/-- Counts and reports one line read with an error: the store's counters and, for UE and POISONED, one event with the
requester class (R412, R414, R418, R494). -/
def noteRead (cls a : Nat) : Plan := fun s =>
  let l := canonDpa a / 64 * 64
  let (k, i) := storeOf l
  let o := s.lineOutcome a
  if o = 0 then []
  else
    let last := [setF .ERR_STORE_LAST_ADDR l (storeIdx k i), setF .ERR_STORE_LAST_OUTCOME o (storeIdx k i)]
    if o = 1 then s.addF .ERR_STORE_COUNT_CE 1 (storeIdx k i) :: last
    else
      (s.addF (if o = 2 then .ERR_STORE_COUNT_UE else .ERR_STORE_COUNT_POISON) 1 (storeIdx k i) :: last) ++
      postEvent (if o = 2 then 1 else 2) 9 k i l cls s

/-- Counts and reports an error that a read finds in a store outside DPA (R410, R417): the store's kind and instance, 1
corrected or 2 uncorrectable, and the requester class. The byte offset of the word is a free value
(notes/assumptions/106.md). -/
def noteWord (k i level cls : Nat) : Plan := fun s =>
  let offset := s.free 48
  plans [fun _ => [setF .ERR_STORE_LAST_ADDR offset (storeIdx k i), setF .ERR_STORE_LAST_OUTCOME level (storeIdx k i),
      s.addF (if level = 1 then .ERR_STORE_COUNT_CE else .ERR_STORE_COUNT_UE) 1 (storeIdx k i),
      .var .freeCount 0 (s.var .freeCount + 1)],
    if level = 1 then fun _ => [] else postEvent 1 9 k i offset cls] s

/-- A cell's plane, or the module's (144), is read: an uncorrectable word there holds the module (R417, R422). -/
def readPlane (i : Nat) : Plan := fun s =>
  let e := Sparse.get 0 s.clay.planeBad i
  if e = 0 then []
  else plans [noteWord 4 i e 16, if e = 1 then fun _ => [.clay (fun c => { c with planeBad := Sparse.set 0 c.planeBad i 0 })]
    else raiseFault false] s

/-- Reports a line read for a requester that the table of UE responses does not list: its class is a free value (R418,
notes/assumptions/84.md). -/
def noteUnlisted (a : Nat) : Plan := fun s =>
  if s.lineOutcome a < 2 then noteRead 0 a s
  else plans [noteRead (s.free 64) a, fun s' => [.var .freeCount 0 (s'.var .freeCount + 1)]] s

/-- Bytes written at addresses that are stored in one run, with the poisoned writes they cause counted (R413). -/
def writeRun (a : Nat) (bs : List Nat) : Plan := fun s =>
  let c := canonDpa a
  let bad := s.unitErr.filter (fun p => p.2 == 2 && touches c bs.length p.1 && !covers c bs.length p.1)
  .bytes a bs :: planEach bad (fun p s' =>
    let (k, i) := storeOf p.1
    [s'.addF .ERR_STORE_COUNT_POISON 1 (storeIdx k i), setF .ERR_STORE_LAST_ADDR (p.1 / 64 * 64) (storeIdx k i),
     setF .ERR_STORE_LAST_OUTCOME 3 (storeIdx k i)]) s

/-- Bytes written from a DPA on, by runs: an interleaved alias goes from stack to stack every 4 KiB (R73). -/
def writeMem (a : Nat) (bs : List Nat) : Plan :=
  if canonDpa a = a then writeRun a bs
  else
    let first := 4096 - a % 4096
    plans (writeRun a (bs.take first) :: (List.range ((bs.length - first + 4095) / 4096)).map (fun i =>
      writeRun (a + first + 4096 * i) (((bs.drop first).drop (4096 * i)).take 4096)))

/-- The 64 B lines that bytes a .. a + n - 1 lie in. -/
def linesOf (a n : Nat) : List Nat :=
  if n = 0 then [] else (List.range ((a + n - 1) / 64 - a / 64 + 1)).map (fun j => (a / 64 + j) * 64)

/-! The active image (R155 to R170). -/

/-- The active image, or an empty one. -/
def State.img (s : State) : Image := s.clay.active.getD {}

/-- The records of a section of an image. -/
def Image.sec (i : Image) (t : Nat) : List Nat := Sparse.get [] i.secs t

/-- Whether the image uses a cell (CELL_MASK). -/
def Image.usesCell (i : Image) (c : Nat) : Bool := (recGet i.hdr 84 18).testBit c

/-- STEP_BEATS of the active image (R30). -/
def State.stepBeats (s : State) : Nat := max 1 (recGet s.img.hdr 72 4)

/-- RANK of the active image. -/
def State.rank (s : State) : Nat := recGet s.img.hdr 78 2

/-- The QUEUES record of a queue id in an image. -/
def Image.queueRec (i : Image) (q : Nat) : Option Nat := (i.sec 3).find? (fun r => recGet r 0 2 == q)

/-- The region of a use class: base and size in the class's units, as active now (R80, R83). -/
def State.region (s : State) (cls inst : Nat) : Nat × Nat :=
  (s.get .TIER_CLASS_REGION_BASE (cls * 256 + inst), s.get .TIER_CLASS_REGION_SIZE (cls * 256 + inst))

/-- Whether a use class lies in HBM (R80). -/
def hbmClass (cls : Nat) : Bool := [1, 3, 6, 7, 8, 11, 13, 14].contains cls

/-- Classes that fill and empty; of every other the whole region is in use (R97). -/
def fillsClass (cls : Nat) : Bool := [0, 1, 4, 5, 6, 7, 8].contains cls

/-- IN_USE of a class instance whose whole region is in use reads the SIZE in effect (R97). -/
def noteFixed (i size : Nat) : Plan := fun s =>
  if fillsClass (i / 256) then []
  else [setF .TIER_CLASS_USE_IN_USE size i, setF .TIER_CLASS_USE_PEAK (max size (s.get .TIER_CLASS_USE_PEAK i)) i]

/-- Bytes of one unit of a class: 64 KiB in HBM, 4 KiB in a Tarn (R80). -/
def classUnit (cls : Nat) : Nat := if hbmClass cls then 65536 else 4096

/-- A policy of the active image: its value for a scope, or the default (R170). -/
def State.policy (s : State) (id scope dflt : Nat) : Nat :=
  match (s.img.sec 0x0D).find? (fun r => recGet r 0 2 == id && (id ≥ 4 || recGet r 2 2 == scope)) with
  | some r => recGet r 8 8
  | none => dflt

end Sys2Proof.Machine
end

### What is needed
Set down, unchanged, only those lines above that fall between the line with "to R170). -/" and the line with "HBM (R80). -/", the two end lines included.

### Solution to the exercise
/-! The active image (R155 to R170). -/

/-- The active image, or an empty one. -/
def State.img (s : State) : Image := s.clay.active.getD {}

/-- The records of a section of an image. -/
def Image.sec (i : Image) (t : Nat) : List Nat := Sparse.get [] i.secs t

/-- Whether the image uses a cell (CELL_MASK). -/
def Image.usesCell (i : Image) (c : Nat) : Bool := (recGet i.hdr 84 18).testBit c

/-- STEP_BEATS of the active image (R30). -/
def State.stepBeats (s : State) : Nat := max 1 (recGet s.img.hdr 72 4)

/-- RANK of the active image. -/
def State.rank (s : State) : Nat := recGet s.img.hdr 78 2

/-- The QUEUES record of a queue id in an image. -/
def Image.queueRec (i : Image) (q : Nat) : Option Nat := (i.sec 3).find? (fun r => recGet r 0 2 == q)

/-- The region of a use class: base and size in the class's units, as active now (R80, R83). -/
def State.region (s : State) (cls inst : Nat) : Nat × Nat :=
  (s.get .TIER_CLASS_REGION_BASE (cls * 256 + inst), s.get .TIER_CLASS_REGION_SIZE (cls * 256 + inst))

/-- Whether a use class lies in HBM (R80). -/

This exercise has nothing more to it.